Between the line containing "DEFINITION. What the" and the line containing "namespace Sys2Proof" lies a run of lines; give that run again exactly, with both of those lines, and nothing else from the entries below.

● INFORMATION SUPPLIED
== Segment start ==

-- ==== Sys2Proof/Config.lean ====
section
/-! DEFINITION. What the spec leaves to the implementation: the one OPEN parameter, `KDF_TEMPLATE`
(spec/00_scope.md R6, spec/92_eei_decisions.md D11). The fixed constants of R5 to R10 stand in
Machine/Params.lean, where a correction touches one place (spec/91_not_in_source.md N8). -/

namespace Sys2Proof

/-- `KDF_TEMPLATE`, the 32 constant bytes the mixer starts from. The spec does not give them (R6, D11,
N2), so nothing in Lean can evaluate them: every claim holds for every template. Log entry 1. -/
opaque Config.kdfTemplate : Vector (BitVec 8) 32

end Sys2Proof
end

== Segment end ==

● RESULT FOR THIS EXERCISE
/-! DEFINITION. What the spec leaves to the implementation: the one OPEN parameter, `KDF_TEMPLATE`
(spec/00_scope.md R6, spec/92_eei_decisions.md D11). The fixed constants of R5 to R10 stand in
Machine/Params.lean, where a correction touches one place (spec/91_not_in_source.md N8). -/

namespace Sys2Proof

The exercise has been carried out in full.